> [Problem requirements]
Transcribe exactly the lines that fall between the one holding "(State.trace s typ ctx payload).ctxs" and the one holding "<;> simp; done)", inclusive, from the entries below.

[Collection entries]
───
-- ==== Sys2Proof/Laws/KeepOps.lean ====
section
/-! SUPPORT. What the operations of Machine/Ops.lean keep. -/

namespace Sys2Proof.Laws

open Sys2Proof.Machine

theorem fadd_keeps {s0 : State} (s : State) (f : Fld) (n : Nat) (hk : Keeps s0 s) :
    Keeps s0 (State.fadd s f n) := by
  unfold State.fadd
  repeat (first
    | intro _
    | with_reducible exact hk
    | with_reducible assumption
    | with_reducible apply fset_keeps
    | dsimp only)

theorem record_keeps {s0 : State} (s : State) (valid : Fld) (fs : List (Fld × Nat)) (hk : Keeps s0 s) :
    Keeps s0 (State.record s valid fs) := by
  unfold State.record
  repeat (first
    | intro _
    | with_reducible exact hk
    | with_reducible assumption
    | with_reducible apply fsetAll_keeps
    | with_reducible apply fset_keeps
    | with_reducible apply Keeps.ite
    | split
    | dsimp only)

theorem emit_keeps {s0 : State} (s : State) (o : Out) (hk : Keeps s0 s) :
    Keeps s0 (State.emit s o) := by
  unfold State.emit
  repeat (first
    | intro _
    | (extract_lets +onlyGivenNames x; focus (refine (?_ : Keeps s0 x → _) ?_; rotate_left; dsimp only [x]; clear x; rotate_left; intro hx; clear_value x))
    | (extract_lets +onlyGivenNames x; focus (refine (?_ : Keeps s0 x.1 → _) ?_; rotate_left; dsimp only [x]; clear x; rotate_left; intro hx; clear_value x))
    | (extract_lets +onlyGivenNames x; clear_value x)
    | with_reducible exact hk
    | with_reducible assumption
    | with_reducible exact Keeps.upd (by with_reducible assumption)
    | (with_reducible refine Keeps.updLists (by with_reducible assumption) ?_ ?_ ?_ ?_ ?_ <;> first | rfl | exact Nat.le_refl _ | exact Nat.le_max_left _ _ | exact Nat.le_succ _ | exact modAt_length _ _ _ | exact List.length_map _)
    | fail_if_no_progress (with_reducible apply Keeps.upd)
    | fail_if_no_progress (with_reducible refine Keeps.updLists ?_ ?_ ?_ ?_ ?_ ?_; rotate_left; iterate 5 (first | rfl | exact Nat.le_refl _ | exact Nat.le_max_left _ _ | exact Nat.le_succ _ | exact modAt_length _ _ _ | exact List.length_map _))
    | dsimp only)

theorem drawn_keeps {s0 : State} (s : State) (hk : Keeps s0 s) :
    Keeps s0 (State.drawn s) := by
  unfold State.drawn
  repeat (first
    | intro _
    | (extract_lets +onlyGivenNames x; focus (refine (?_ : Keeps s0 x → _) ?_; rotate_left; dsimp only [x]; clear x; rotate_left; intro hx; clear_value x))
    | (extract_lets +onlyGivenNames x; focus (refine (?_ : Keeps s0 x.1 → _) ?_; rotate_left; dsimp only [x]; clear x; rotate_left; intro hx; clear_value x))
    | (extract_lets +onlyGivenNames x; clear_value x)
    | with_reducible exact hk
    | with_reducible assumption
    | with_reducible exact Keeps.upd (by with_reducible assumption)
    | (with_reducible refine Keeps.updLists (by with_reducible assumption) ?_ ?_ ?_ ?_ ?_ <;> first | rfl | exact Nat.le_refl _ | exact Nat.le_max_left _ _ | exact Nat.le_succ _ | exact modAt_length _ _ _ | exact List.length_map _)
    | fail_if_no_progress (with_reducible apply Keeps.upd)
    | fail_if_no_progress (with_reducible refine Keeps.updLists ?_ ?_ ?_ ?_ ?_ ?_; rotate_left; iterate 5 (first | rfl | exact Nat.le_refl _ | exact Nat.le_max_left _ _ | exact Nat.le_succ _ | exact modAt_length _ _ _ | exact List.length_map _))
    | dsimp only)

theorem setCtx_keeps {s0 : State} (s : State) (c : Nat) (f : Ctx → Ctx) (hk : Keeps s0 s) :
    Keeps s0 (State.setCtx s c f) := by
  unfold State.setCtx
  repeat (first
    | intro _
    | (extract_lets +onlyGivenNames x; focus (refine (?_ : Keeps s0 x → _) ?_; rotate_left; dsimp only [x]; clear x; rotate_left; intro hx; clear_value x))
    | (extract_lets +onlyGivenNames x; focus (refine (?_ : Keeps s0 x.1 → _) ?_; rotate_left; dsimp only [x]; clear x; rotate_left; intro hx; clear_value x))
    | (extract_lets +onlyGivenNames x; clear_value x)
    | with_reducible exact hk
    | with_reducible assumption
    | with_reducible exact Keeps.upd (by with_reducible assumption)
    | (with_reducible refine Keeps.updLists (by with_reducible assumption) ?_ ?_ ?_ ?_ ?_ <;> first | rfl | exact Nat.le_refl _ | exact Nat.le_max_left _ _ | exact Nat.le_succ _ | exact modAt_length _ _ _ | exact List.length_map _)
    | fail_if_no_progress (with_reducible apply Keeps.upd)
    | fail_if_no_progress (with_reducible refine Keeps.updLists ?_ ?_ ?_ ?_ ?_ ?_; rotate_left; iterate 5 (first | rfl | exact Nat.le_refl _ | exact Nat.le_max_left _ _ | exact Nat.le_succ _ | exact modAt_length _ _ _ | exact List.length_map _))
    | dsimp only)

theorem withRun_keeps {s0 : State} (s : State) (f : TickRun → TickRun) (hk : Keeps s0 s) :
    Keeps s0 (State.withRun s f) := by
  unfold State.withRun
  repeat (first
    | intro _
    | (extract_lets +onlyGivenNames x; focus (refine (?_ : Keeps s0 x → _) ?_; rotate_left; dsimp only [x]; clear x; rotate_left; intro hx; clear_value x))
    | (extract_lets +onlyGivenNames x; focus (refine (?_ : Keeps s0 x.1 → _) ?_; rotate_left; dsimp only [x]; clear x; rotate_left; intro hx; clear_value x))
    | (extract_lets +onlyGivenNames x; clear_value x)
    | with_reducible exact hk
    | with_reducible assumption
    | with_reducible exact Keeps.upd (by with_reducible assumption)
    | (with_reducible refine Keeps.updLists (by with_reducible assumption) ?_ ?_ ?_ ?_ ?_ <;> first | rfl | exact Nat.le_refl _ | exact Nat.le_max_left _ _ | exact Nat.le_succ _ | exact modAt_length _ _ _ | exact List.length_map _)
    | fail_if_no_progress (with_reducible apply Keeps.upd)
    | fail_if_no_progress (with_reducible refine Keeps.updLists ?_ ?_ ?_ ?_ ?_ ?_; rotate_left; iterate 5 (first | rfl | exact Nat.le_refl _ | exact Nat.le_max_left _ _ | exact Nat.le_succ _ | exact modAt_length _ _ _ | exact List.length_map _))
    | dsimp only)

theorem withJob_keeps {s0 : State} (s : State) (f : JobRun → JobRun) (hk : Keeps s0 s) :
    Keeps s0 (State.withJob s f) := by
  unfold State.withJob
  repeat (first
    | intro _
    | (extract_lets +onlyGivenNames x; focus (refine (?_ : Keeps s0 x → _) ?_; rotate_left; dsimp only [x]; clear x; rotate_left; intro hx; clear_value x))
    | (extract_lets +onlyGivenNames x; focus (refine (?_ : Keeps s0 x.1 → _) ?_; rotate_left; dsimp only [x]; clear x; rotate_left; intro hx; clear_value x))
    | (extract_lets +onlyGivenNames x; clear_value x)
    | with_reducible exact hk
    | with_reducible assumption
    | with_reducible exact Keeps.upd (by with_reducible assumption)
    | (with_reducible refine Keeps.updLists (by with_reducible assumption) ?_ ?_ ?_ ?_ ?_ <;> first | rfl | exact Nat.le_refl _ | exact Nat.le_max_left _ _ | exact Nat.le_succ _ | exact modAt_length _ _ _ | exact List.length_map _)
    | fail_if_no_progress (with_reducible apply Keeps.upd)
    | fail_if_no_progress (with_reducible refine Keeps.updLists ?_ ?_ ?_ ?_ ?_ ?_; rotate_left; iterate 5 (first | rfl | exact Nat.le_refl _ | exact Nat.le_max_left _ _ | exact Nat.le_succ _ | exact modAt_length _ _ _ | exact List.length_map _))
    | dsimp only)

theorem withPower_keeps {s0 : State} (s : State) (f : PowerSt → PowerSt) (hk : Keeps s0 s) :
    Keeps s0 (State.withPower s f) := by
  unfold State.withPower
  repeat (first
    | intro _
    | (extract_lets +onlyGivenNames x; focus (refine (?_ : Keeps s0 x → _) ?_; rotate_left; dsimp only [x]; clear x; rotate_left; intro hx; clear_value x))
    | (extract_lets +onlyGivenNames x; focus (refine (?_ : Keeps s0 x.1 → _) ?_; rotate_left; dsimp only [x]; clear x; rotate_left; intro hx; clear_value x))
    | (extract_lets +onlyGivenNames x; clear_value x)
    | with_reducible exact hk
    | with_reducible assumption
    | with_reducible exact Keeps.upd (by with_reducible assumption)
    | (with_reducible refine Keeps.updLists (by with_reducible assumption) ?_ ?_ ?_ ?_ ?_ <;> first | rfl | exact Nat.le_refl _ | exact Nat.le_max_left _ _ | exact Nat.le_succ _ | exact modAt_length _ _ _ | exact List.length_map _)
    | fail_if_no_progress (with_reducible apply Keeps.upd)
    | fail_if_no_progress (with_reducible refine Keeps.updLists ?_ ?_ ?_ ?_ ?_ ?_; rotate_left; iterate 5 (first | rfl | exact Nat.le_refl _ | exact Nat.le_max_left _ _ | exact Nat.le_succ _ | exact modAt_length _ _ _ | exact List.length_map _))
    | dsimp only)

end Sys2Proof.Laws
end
───
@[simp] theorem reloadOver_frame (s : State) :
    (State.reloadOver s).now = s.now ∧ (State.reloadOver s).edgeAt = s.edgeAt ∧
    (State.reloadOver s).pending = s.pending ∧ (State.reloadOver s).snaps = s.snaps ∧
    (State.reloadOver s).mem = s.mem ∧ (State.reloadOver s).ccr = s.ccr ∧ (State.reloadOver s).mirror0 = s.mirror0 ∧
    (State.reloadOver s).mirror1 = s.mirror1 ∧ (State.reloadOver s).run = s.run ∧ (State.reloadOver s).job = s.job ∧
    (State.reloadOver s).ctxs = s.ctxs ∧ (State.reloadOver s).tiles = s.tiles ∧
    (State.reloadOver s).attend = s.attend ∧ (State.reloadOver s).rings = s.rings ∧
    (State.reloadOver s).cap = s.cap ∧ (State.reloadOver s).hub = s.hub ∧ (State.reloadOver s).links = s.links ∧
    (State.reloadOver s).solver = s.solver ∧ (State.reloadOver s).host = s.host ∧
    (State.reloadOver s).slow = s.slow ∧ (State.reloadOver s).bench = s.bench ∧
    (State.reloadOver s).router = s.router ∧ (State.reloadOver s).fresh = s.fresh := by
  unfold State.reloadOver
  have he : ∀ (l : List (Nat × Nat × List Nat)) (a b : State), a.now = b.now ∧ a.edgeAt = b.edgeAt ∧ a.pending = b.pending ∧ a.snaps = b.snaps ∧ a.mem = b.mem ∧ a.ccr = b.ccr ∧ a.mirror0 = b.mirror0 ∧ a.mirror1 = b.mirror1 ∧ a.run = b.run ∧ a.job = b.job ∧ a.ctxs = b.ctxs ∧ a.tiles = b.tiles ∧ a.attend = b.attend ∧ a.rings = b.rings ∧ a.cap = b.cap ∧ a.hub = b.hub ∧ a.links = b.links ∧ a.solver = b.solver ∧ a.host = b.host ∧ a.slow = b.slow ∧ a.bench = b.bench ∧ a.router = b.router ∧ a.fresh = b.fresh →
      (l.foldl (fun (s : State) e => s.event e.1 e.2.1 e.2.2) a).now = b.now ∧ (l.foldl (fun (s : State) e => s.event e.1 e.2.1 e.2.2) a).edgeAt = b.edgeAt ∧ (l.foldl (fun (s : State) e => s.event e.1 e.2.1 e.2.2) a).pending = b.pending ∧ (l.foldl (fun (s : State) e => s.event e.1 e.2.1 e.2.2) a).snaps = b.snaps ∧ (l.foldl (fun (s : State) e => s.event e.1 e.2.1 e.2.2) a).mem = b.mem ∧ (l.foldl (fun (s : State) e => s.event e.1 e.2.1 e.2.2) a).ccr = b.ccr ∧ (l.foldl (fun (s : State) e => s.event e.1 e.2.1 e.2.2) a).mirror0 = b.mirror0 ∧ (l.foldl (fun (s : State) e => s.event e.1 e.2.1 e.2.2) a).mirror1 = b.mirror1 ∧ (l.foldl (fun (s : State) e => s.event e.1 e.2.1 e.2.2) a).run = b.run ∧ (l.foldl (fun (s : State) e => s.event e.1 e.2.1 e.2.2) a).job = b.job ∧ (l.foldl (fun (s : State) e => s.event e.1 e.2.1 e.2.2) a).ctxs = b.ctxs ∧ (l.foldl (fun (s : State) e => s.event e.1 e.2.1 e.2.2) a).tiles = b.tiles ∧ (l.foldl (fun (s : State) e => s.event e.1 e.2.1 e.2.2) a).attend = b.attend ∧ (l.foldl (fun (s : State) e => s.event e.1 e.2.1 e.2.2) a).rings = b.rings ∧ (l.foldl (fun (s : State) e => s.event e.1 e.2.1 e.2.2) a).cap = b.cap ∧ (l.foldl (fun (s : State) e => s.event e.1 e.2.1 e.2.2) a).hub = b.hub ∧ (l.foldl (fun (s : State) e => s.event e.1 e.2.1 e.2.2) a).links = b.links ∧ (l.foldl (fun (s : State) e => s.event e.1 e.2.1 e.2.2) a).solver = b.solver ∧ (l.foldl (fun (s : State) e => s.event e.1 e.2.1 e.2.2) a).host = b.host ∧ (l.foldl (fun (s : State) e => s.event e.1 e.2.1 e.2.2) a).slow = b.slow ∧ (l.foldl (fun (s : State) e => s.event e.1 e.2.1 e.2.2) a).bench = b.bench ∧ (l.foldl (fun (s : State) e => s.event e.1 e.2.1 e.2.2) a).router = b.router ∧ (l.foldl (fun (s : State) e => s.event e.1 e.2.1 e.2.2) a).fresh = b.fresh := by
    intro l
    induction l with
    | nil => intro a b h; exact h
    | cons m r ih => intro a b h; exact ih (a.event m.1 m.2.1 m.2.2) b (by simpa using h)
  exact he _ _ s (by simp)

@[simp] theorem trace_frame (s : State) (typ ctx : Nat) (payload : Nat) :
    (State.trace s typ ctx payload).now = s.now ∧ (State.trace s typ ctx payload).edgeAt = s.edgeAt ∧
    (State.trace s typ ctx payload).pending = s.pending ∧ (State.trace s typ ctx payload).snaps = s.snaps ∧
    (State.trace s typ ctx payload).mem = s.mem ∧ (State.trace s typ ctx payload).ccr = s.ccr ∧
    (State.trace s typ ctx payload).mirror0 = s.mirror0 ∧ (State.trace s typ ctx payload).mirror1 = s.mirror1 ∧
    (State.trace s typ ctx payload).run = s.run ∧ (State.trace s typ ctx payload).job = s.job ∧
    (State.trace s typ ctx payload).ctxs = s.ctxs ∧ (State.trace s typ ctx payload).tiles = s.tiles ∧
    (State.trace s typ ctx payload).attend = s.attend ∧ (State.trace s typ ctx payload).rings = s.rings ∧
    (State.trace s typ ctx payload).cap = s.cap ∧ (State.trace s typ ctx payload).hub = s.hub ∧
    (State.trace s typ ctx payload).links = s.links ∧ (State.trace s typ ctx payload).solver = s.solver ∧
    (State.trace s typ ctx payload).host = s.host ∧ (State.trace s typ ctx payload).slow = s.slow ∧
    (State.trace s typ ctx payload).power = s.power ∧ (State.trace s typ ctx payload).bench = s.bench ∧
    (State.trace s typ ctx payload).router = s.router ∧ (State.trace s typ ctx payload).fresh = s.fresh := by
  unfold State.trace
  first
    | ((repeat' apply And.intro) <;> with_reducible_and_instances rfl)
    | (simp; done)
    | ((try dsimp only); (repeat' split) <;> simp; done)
───
> [Reply]
    (State.trace s typ ctx payload).ctxs = s.ctxs ∧ (State.trace s typ ctx payload).tiles = s.tiles ∧
    (State.trace s typ ctx payload).attend = s.attend ∧ (State.trace s typ ctx payload).rings = s.rings ∧
    (State.trace s typ ctx payload).cap = s.cap ∧ (State.trace s typ ctx payload).hub = s.hub ∧
    (State.trace s typ ctx payload).links = s.links ∧ (State.trace s typ ctx payload).solver = s.solver ∧
    (State.trace s typ ctx payload).host = s.host ∧ (State.trace s typ ctx payload).slow = s.slow ∧
    (State.trace s typ ctx payload).power = s.power ∧ (State.trace s typ ctx payload).bench = s.bench ∧
    (State.trace s typ ctx payload).router = s.router ∧ (State.trace s typ ctx payload).fresh = s.fresh := by
  unfold State.trace
  first
    | ((repeat' apply And.intro) <;> with_reducible_and_instances rfl)
    | (simp; done)
    | ((try dsimp only); (repeat' split) <;> simp; done)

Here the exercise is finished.